25 October 2006
Ottawa, Canada, 25 October 2006 - His Highness the Aga Khan will meet today on Parliament Hill with The Right Honourable Stephen Harper, Prime Minister of Canada, and The Honourable Beverley J. Oda, Minister of Canadian Heritage, to sign a funding agreement for the Global Centre for Pluralism, to be located in Ottawa, Canada.
The Global Centre for Pluralism is a major new international centre for research, education and exchange about the values, practices and policies that underpin pluralist societies. Drawing inspiration from the Canadian experience, the centre will function as a global repository and source for knowledge about fostering pluralistic values, policies, and practices. It will work with countries to nurture successful civil societies in which every citizen, irrespective of cultural, religious or ethnic differences, is able to realize his or her full potential.

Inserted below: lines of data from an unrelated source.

-- ==== Sys2Proof/Machine/Reset.lean ====
section
/-! DEFINITION. Resets (R7, R281, R293 to R296), what KEYS and NVMC do at reset release (R169, R174, R275), the end of a
life-cycle transition (R179, R180), and stage 2 of the watchdogs (R252). -/
namespace Sys2Proof.Machine

/-! ## The device reset (R295) -/

/-- Bit numbers of SYSCTL_RST_CAUSE. -/
abbrev rcPor : Nat := 0
abbrev rcPin : Nat := 1
abbrev rcWdt : Nat := 2
abbrev rcSoft : Nat := 3
abbrev rcLc : Nat := 4
abbrev rcShelf : Nat := 5
abbrev rcPlinth : Nat := 6
abbrev rcTrowel : Nat := 7

/-- The part of a register file in the Plinth domain. -/
def plinthPart (m : Regs) : Regs := m.filter (fun p => 0xF00000 ≤ p.1 % 0x80000000 && p.1 % 0x80000000 < 0xF01000)

/-- Every thread of a core is DEAD, its registers at their reset values (R233, R299). -/
def Core.held (c : Fin 6) : Core :=
  let t : Thread := { psw := if c.val < 2 then 0 else 0x1000 }
  { thr := #v[t, t, t, t] }

/-- What a device reset keeps: the Plinth domain, MRAM with the stores of KEYS, the part of general SRAM given, the states of
the image slots (R381), the levels driven from outside, and the model's own fields. -/
def State.kept (s : State) (ram : Memory) : State :=
  { State.reset with
    regs := plinthPart s.regs, inForce := plinthPart s.inForce, snap := plinthPart s.snap
    sram := ram, mram := s.mram, mramFlip := s.mramFlip, plinth := s.plinth
    trng := { drawn := s.trng.drawn }
    update := { slots := s.update.slots }
    cores := #v[Core.held 0, Core.held 1, Core.held 2, Core.held 3, Core.held 4, Core.held 5]
    dbg := { balls := s.dbg.balls }, free := s.free, seen := s.seen, pending := s.pending }

/-- The writes of a life-cycle transition in the order of R180, with the destructions of R179: the intent record, the transition
signature, zeros and then the erased value over what goes, and the new state. -/
def State.lcWrites (s : State) (target : Nat) (cert : List Byte) : State :=
  let deploy := s.storeLc = 1 ∧ target = 2
  let s := if s.storeIntent = some target then s else s.storePut stIntent [half target]
  let s := if cert.isEmpty then s else s.storePut stCert (packWords cert)
  let s := (s.nvWipe (storeAt (stSlot 0)) (storeAt 0x2000)).nvWipe (storeAt stSeq) (storeAt (stSeq + 1))
  let s := if deploy then s
    else ((s.nvWipe (storeAt stKeystone) (storeAt (stKeystone + 1))).nvWipe 0xA80000 0xB00000).nvWipe 0xB00000 0xBC0000
  s.storePut stLife [half target]

/-- The record of a source at NVMC, or the firmware command, carried to its end, `fails` of whose instances do not read back. -/
def State.nvWorkOf (s : State) (fails : Nat) : NvSource → State
  | .keys => s.keysLease fails
  | .assay => s.repairDone fails
  | .access => s.accessLogged fails
  | .lease => s.leaseEnd fails
  | .firmware => s.nvmcDone fails

/-- What NVMC serves, carried to its end. -/
def State.nvCurWork (s : State) (fails : Nat) : State :=
  match s.nvm.cur with | some k => s.nvWorkOf fails k | none => s

/-- The writes of KEYS under way, carried to their end: a life-cycle transition, or a command, or a KEYGEN, that waits for nothing. -/
def State.keysWork (s : State) : State :=
  match s.keys.lcPhase with
  | .running t cert => s.lcWrites t cert
  | .written => s
  | .none =>
    let s := match s.keys.cmd with | some c => if s.keysWaits c then s else (s.keysRun c).2 | none => s
    match s.pke.cmd with | some c => if c.op ≠ 7 ∨ s.pkeWaits c then s else (s.pkeAct c).2 | none => s

/-- NVMC or KEYS is writing MRAM. -/
def State.nvWriting (s : State) : Bool :=
  s.nvm.cur.isSome || s.keys.cmd.isSome || s.pke.cmd.isSome || s.keys.lcPhase != .none || s.nvm.freeing.isSome || !s.nvm.erasing.isEmpty

/-- Bound what is still to be written: `n` words, and then how the next reads. -/
def State.nvBound (s : State) (n how : Nat) : State := s.modNvm (fun v => { v with left := some (n, how) })

/-- The source whose record NVMC writes between two chunks of an image command (R277). -/
def State.nvBetween (s : State) : Option NvSource :=
  if s.nvm.cur = some .firmware then [NvSource.keys, .assay, .access, .lease].find? s.nvTurn else none

/-- A reset or a loss of power cuts what NVMC and KEYS are writing (R174, R180, R267, R275 to R277, R295): of the words that the work
would write, in its order, a free number has been written (log entry 2); the next reads as before for `how` 0, and, where power is
lost, as it would have been for 1 and uncorrectable for 2. Free are too how many instances had failed to read back, whether a record is
being written between two chunks of an image, how far a segment is freed or erased, and in which of these the next word lies. What the
work would do beside that does not happen. -/
def State.nvCut (s : State) (how : Nat) : State :=
  if !s.nvWriting then s
  else
    let (n, s) := s.draw (2 ^ 22)
    let (fails, s) := s.draw 3
    let (chunks, s) := s.draw 4096
    let (head, s) := s.draw 16
    let (back, s) := s.draw 0x8000
    let (which, s) := s.draw 3
    let at_ (i : Nat) : Nat := if which = i then how else 0
    let w := match s.nvm.erasing with | b :: _ => (s.nvBound back (at_ 0)).nvClear b (b + 0x10000) | [] => s
    let w := match s.nvm.freeing with | some b => (w.nvBound head (at_ 1)).freeSeg b | none => w
    let w := match s.nvBetween with
      | some k => if chunks = 0 then w.nvBound n (at_ 2)
        else
          let w := (((w.nvBound (16 * (chunks - 1)) 0).nvmcDone 0).nvBound n (at_ 2)).nvWorkOf fails k
          if k = NvSource.keys then w.keysWork else w
      | none => w.nvBound n (at_ 2)
    let w := if s.nvBetween.isSome ∧ chunks ≠ 0 then w else (w.nvCurWork fails).keysWork
    { s with mram := w.mram, mramFlip := w.mramFlip, free := w.free }

/-- Power was lost while a slot was being staged: the slot, partly written, counts as FAILED (R382; DEDUCED, log entry 74); states 1 STAGING
and 7 FAILED (R381). -/
def State.stageLost (s : State) : State :=
  s.modUpdate (fun u => { u with slots := u.slots.map (fun x => if x = 1 then 7 else x) })

/-- A device reset of a cause, the rest of the device as it stood; WDT_CORE holds `core` after a watchdog reset. A device that a
sag has halted restarts by RESET_N or a power-on reset alone (R294). -/
def State.deviceReset (s : State) (cause : Nat) (core : Nat := 0) : State :=
  if s.sys.halted ∧ cause ≠ rcPor ∧ cause ≠ rcPin then s else
  let (how, s) := if cause = rcPor then s.draw 3 else (0, s)
  let s := s.nvCut how
  let s := if cause = rcPor ∨ s.sys.halted then s.stageLost else s
  let old := s.regN A.SYSCTL_RST_CAUSE
  let ram := if cause = rcShelf then s.sram.filter (fun p => 0x2F0000 ≤ p.1) else []
  let risen := if cause = rcShelf ∨ cause = rcPlinth then s.sys.risen else 0
  let bits' := if cause = rcPor then 1 else bits old 7 0 ||| 2 ^ cause
  let wdt := if cause = rcWdt then core else if cause = rcPor then 0 else bits old 10 8
  let last := if cause = rcShelf then 2 else if cause = rcPlinth then 3 else s.fld F.PMU_STATUS_LAST
  let (vio, wake) := (s.sys.vio, s.sys.wakeEn)
  let s := s.kept ram
  let s := s.modSys (fun y => { y with inReset := true, cause := cause, risen := risen, vio := vio, wakeEn := wake })
  let s := s.setReg A.SYSCTL_RST_CAUSE (half (wdt * 256 + bits'))
  (s.setFld F.PMU_STATUS_LAST last).setFld F.ID_LIFECYCLE_STATE s.storeLc

/-- SOFTWARE_RESET (R295): a write of SYSCTL_RST. -/
def State.rstWrite (s : State) (w : Half) : State := if w = 0x5A3C then s.deviceReset rcSoft else s

/-- SOFTWARE_RESET (R295). -/
def execSoftwareReset (key : Half) (s : State) : Out := .next (s.rstWrite key)

/-- A reset source that wakes the device from PLINTH (R290): the cold boot, at once or once the entry has completed. -/
def State.resetOrWake (s : State) (cause : Nat) : State :=
  match s.sys.sleep with
  | .asleep 3 => s.deviceReset rcPlinth
  | .entering 3 _ => s.modSys (fun y => { y with sleep := .entering 3 true })
  | _ => s.deviceReset cause

/-- POWER_ON_RESET (R294): VMAIN is back; out of PLINTH it is the wake of R290. -/
def execPowerOnReset (s : State) : Out := .next ((s.setFlag F.PLINTH_STATUS_PWR_VBAK false).resetOrWake rcPor)

/-- PIN_RESET (R295, R400); out of PLINTH it is the wake of R290. -/
def execPinReset (s : State) : Out := .next (s.resetOrWake rcPin)

/-- The device stops for want of supply, and what NVMC and KEYS are writing is cut (R267, R293); an entry to a sleep state goes no
further, and RESET_N or a power-on reset starts the device (R294). In PLINTH nothing of it runs (R280). -/
def State.sag (s : State) (how : Nat) : State :=
  if s.sys.sleep = .asleep 3 then s else
  let s := (s.radioIoOff.nvCut how).modNvm (fun n => { n with cur := none, reqs := [], cmd := none, freeing := none, erasing := [] })
  let s := (s.modKeys (fun k => { k with cmd := none, lcPhase := .none })).modPke (fun p => { p with cmd := none })
  s.modSys (fun y => { y with halted := true, xoRun := false, sleep := .awake })

/-- SUPPLY_SAG_HALT (R293, R294); `how` the word then being written reads after it: old, new or uncorrectable (R267). -/
def execSupplySagHalt (how : Fin 3) (s : State) : Out := .next (s.sag how)

/-- VBAK_SWITCHOVER (R293): the Plinth domain is carried on undisturbed. -/
def execVbakSwitchover (s : State) : Out := .next (s.setFlag F.PLINTH_STATUS_PWR_VBAK)

/-! ## Reset release (R169, R174, R275, R296) -/

/-- KEYSTONE_RESOLVE and KEYS_LOAD_AT_RESET: in PROVISION and DEPLOYED without a Keystone, KS_LOST; else COUNT slots and
tenant roots are loaded. U resumes at F and C at L (R161). Entries are resolved under R273: an unusable one is declared, and the
leases whose copies differed are written again. READY is set. -/
def State.keysStart (s : State) : State :=
  let s := forEach [stKeystone, stLife, stIntent, stSeq, stCert] s (fun s e => s.storeCheck Copy.mono e)
  let live := s.storeLc = 1 ∨ s.storeLc = 2
  let s := s.setFld F.ID_LIFECYCLE_STATE s.storeLc
  let s := if live ∧ s.root.isNone then s.setFlag F.KEYS_STATUS_KS_LOST
    else
      let s := forEach (s.storeListed (stSlot 0) (stSlot 64)) s (fun s e =>
        let n := e - stSlot 0
        let s := ((s.storeCheck Copy.mono e).leaseMend (stUses n)).leaseMend (stCtr n)
        s.setSlot n (s.storedSlot n))
      forEach (s.storeListed (stRoot 0) (stRoot 4096)) s (fun s e =>
        let s := s.storeCheck Copy.mono e
        s.modTenant (e - stRoot 0) (fun t => { t with root := s.storedRoot (e - stRoot 0) }))
  s.setFlag F.KEYS_STATUS_READY

/-- RESET_RELEASE (R296): Lintel core 0 thread 0 starts in the boot ROM; sources that woke the device are latched
(R288). The start-up tests of the TRNG run (R166). -/
def execResetRelease (s : State) : Out :=
  .next (if s.sys.inReset then
    let s := s.modSys (fun y => { y with inReset := false })
    let s := s.setFld F.PMU_WAKE_SRC_SRC s.sys.risen.toNat
    let s := s.modThr 0 0 (fun t => { t with st := .run, pc := 0, psw := 0x8000 })
    (s.setFlag F.TRNG_STATUS_STARTUP).keysStart.nvStart.repost 0
  else s)

/-! ## The end of a life-cycle transition (R179, R180) -/

/-- A transition is carried out (R180): the record that NVMC serves ends first, after how many instances that do not read back being
free (log entry 2), and no other is served before KEYS is done (R277); then the writes of the transition. With the stores go the slots
and the tenants' roots as loaded, and ID_LIFECYCLE changes (R30). -/
def State.lcCarry (s : State) (target : Nat) (cert : List Byte) : State :=
  let (fails, s) := s.draw 3
  let w := s.nvCurWork fails
  let s := { s with mram := w.mram, mramFlip := w.mramFlip, free := w.free }
  let s := s.modNvm (fun n => { n with cur := none, reqs := [], cmd := none, freeing := none, erasing := [] })
  let s := s.modKeys (fun k => { k with
    cmd := none, lcPhase := .written, slots := [], lastUse := [], commit := none, nonce := none })
  let s := s.modAshlar (fun a => { a with tenants := sparseMap (fun _ => {}) (fun t => { t with root := none }) a.tenants })
  (s.lcWrites target cert).setFld F.ID_LIFECYCLE_STATE target

/-- The response of KEY LC_CHANGE has still to leave a channel. -/
def State.lcAnswering (s : State) : Bool :=
  allChans.any (fun k => s.adsin.chans[k].outq.any (·.after == some .lc) || s.adsin.chans[k].outstanding.any (·.after == some .lc))

/-- A transition that is made resets the device, once the response that Adsin owes for it has left (R180, R341). -/
def State.lcDue (s : State) : State :=
  if s.keys.lcPhase = .written ∧ !s.lcAnswering then s.deviceReset rcLc else s

/-- The last steps of a transition (R180): its writes, and the reset. -/
def State.lcFinish (s : State) (target : Nat) (cert : List Byte) : State := (s.lcCarry target cert).lcDue

/-- LC_TRANSITION_DONE (R180). -/
def execLcTransitionDone (s : State) : Out :=
  .next (match s.keys.lcPhase with
    | .running t cert => s.lcFinish t cert
    | .written => s.lcDue
    | .none => s)

/-! ## Cores (R252, R299) -/

/-- A core is reset: its threads DEAD, its core-local registers at their reset values, its watchdog's count held. RUN
stays as it is (R252). -/
def State.coreReset (s : State) (c : Fin 6) : State :=
  let s := s.modCore c (fun _ => Core.held c)
  let s := s.setFld F.WDT_STATUS_STAGE2 (s.fld F.WDT_STATUS_STAGE2 &&& (63 - 2 ^ c.val))
  s.resetRegs ((c.val + 1) * 0x1000000) ((c.val + 2) * 0x1000000)

/-- CORE_RESET (R299): a write of 0 to a core's RUN bit. -/
def State.coreStop (s : State) (n : Nat) : State :=
  if h : 1 ≤ n ∧ n < 6 then
    (s.setReg A.SYSCTL_CORE_CTRL (half (putBits (s.regN A.SYSCTL_CORE_CTRL) n n 0))).coreReset ⟨n, h.2⟩
  else s

/-- The outer windows of an application core as its fence sets them (R249). -/
def State.loadFence (s : State) (c : Fin 6) : State :=
  forEach [(0 : Fin 8), 1, 2, 3] s (fun s w =>
    let i := 4 * (c.val - 2) + w.val
    let win : Window := {
      base := BitVec.ofNat 24 (s.effAddr (A.SYSCTL_FENCE_BASE_LO i))
      limit := BitVec.ofNat 24 (s.effAddr (A.SYSCTL_FENCE_LIMIT_LO i))
      attr := s.reg (A.SYSCTL_FENCE_ATTR i) }
    s.modCore c (fun k => { k with win := k.win.set w win }))

/-- CORE_RELEASE (R299): a write of 1 to a held core's RUN bit. A watchdog that was enabled restarts at stage 1. -/
def State.coreStart (s : State) (n : Nat) : State :=
  if h : 1 ≤ n ∧ n < 6 then
    let c : Fin 6 := ⟨n, h.2⟩
    if (s.reg A.SYSCTL_CORE_CTRL).getLsbD n then s
    else
      let s := s.setReg A.SYSCTL_CORE_CTRL (half (putBits (s.regN A.SYSCTL_CORE_CTRL) n n 1))
      let s := forEach [0, 1, 2, 3] s (fun s w => s.setReg (A.EVU_PEND c w) 0)
      let s := if 2 ≤ n then s.loadFence c else s
      let pc := BitVec.ofNat 24 (s.effAddr (A.SYSCTL_CORE_START_LO (n - 1)))
      let s := s.modThr c 0 (fun t => { t with st := .run, pc := pc, psw := pswMode t.psw true false false })
      let s := s.repost c
      if s.flag (F.WDT_CTRL_EN n) then s.wdStart c else s
  else s

/-- A write of SYSCTL_CORE_CTRL. -/
def State.coreCtrlWrite (s : State) (w : Half) : State :=
  forEach [1, 2, 3, 4, 5] s (fun s n =>
    if w.getLsbD n then s.coreStart n else if (s.reg A.SYSCTL_CORE_CTRL).getLsbD n then s.coreStop n else s)

/-- CORE_RELEASE (R299). -/
def execCoreRelease (n : Fin 6) (s : State) : Out := .next (s.coreStart n)

/-- CORE_RESET (R299). -/
def execCoreReset (n : Fin 6) (s : State) : Out :=
  .next (if (s.reg A.SYSCTL_CORE_CTRL).getLsbD n then s.coreStop n else s)

/-- WDT_STAGE2_EXPIRY (R252): a device reset for a Lintel core; an application core is reset, its APP_RST bit set and
line 30 raised. -/
def execWdtStage2Expiry (c : Fin 6) (s : State) : Out :=
  .next (if s.alive ∧ s.cores[c].wdStage = 2 ∧ !s.cores[c].anyHalted then
    if c.val < 2 then s.deviceReset rcWdt c
    else
      let s := s.setFld F.WDT_STATUS_APP_RST (s.fld F.WDT_STATUS_APP_RST ||| 2 ^ (c.val - 2))
      (s.coreReset c).raise 30
  else s)

end Sys2Proof.Machine
end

“The rejection of pluralism is pervasive across the globe and plays a significant role in breeding destructive conflicts,” says the Aga Khan. The Centre will therefore undertake research, deliver programs, facilitate dialogue, develop pedagogical materials and work with civil society partners worldwide to build the capacities of individuals, groups, educational institutions and governments to promote indigenous approaches to pluralism in their own countries and communities.
The Aga Khan has described the Canadian practice of seeking unity in diversity as “Canada’s gift to the world.” The decision to locate this major new institution in Canada’s capital city was therefore a natural one. The mission of the Centre supports several key Canadian international policy objectives, among them the promotion of democracy and good governance, a more equitable sharing of the world’s resources between developed and developing countries, and the projection of Canadian values, such as the rule of law, human rights and respect for diversity.
Under the terms of the agreement, the Government of Canada will contribute C$30 million towards the establishment of the Centre’s endowment fund. The Aga Khan will contribute a minimum of C$30 million toward the endowment and the refurbishing of the former Canadian War Museum, which the Government is making available on a long-term lease to serve as the Centre’s global headquarters.
Registered under Canadian law as a non-denominational, bilingual, non-profit organization, the Centre will be guided by an independent Board of Directors made up of leading Canadians and high-profile individuals from around the world. The Board will be jointly constituted by the Aga Khan Development Network and the Government of Canada. His Highness the Aga Khan will lead the Board as Chairman.
Drawing on the pluralistic model of Canada and the diversity of the Ismaili community worldwide, today’s announcement marks the culmination of a long-standing dialogue initiated in 2002. Since that time, both the Government and the Centre have consulted with a number of leading Canadians and civil society institutions to validate the mandate and proposed activities of the Centre. The Global Centre for Pluralism will engage with a wide range of partners, among them civil society organizations, research institutes, and academic institutions. The programmatic activities of the Centre will begin in 2007.
For further information, please contact:
Aga Khan Foundation Canada
360 Albert Street, Suite 1220
Ottawa, Ontario K1R 7X7
Telephone: 613-237-2532 ext. 109
His Highness the Aga Khan is the 49th hereditary Imam (spiritual leader) of the Ismaili Muslims, comprised of ethnically and culturally diverse peoples living in over 25 countries around the world. A Harvard graduate in Islamic history, the Aga Khan succeeded his grandfather as Imam of the Ismailis in 1957. He is the founder and Chairman of the Aga Khan Development Network.
The Aga Khan Development Network (AKDN) is a group of private, non-denominational development agencies working to empower communities and individuals to improve living conditions and opportunities, especially in sub-Saharan Africa, Central and South Asia, and the Middle East. The Network’s nine development agencies focus on social, cultural and economic development for all citizens, regardless of gender, origin or religion. The AKDN’s underlying ethic is compassion for the vulnerable in society. Its annual budget for philanthropic activity is in excess of US$ 300 million.
The Government of Canada and the AKDN have a longstanding and successful partnership that extends across many fields and several countries. For example, Aga Khan Foundation Canada has, for over twenty years been an important partner of the Canadian International Development Agency in a series of development programs ranging from rural development in Bangladesh, India, Pakistan and Tajikistan to early childhood education in eastern Africa.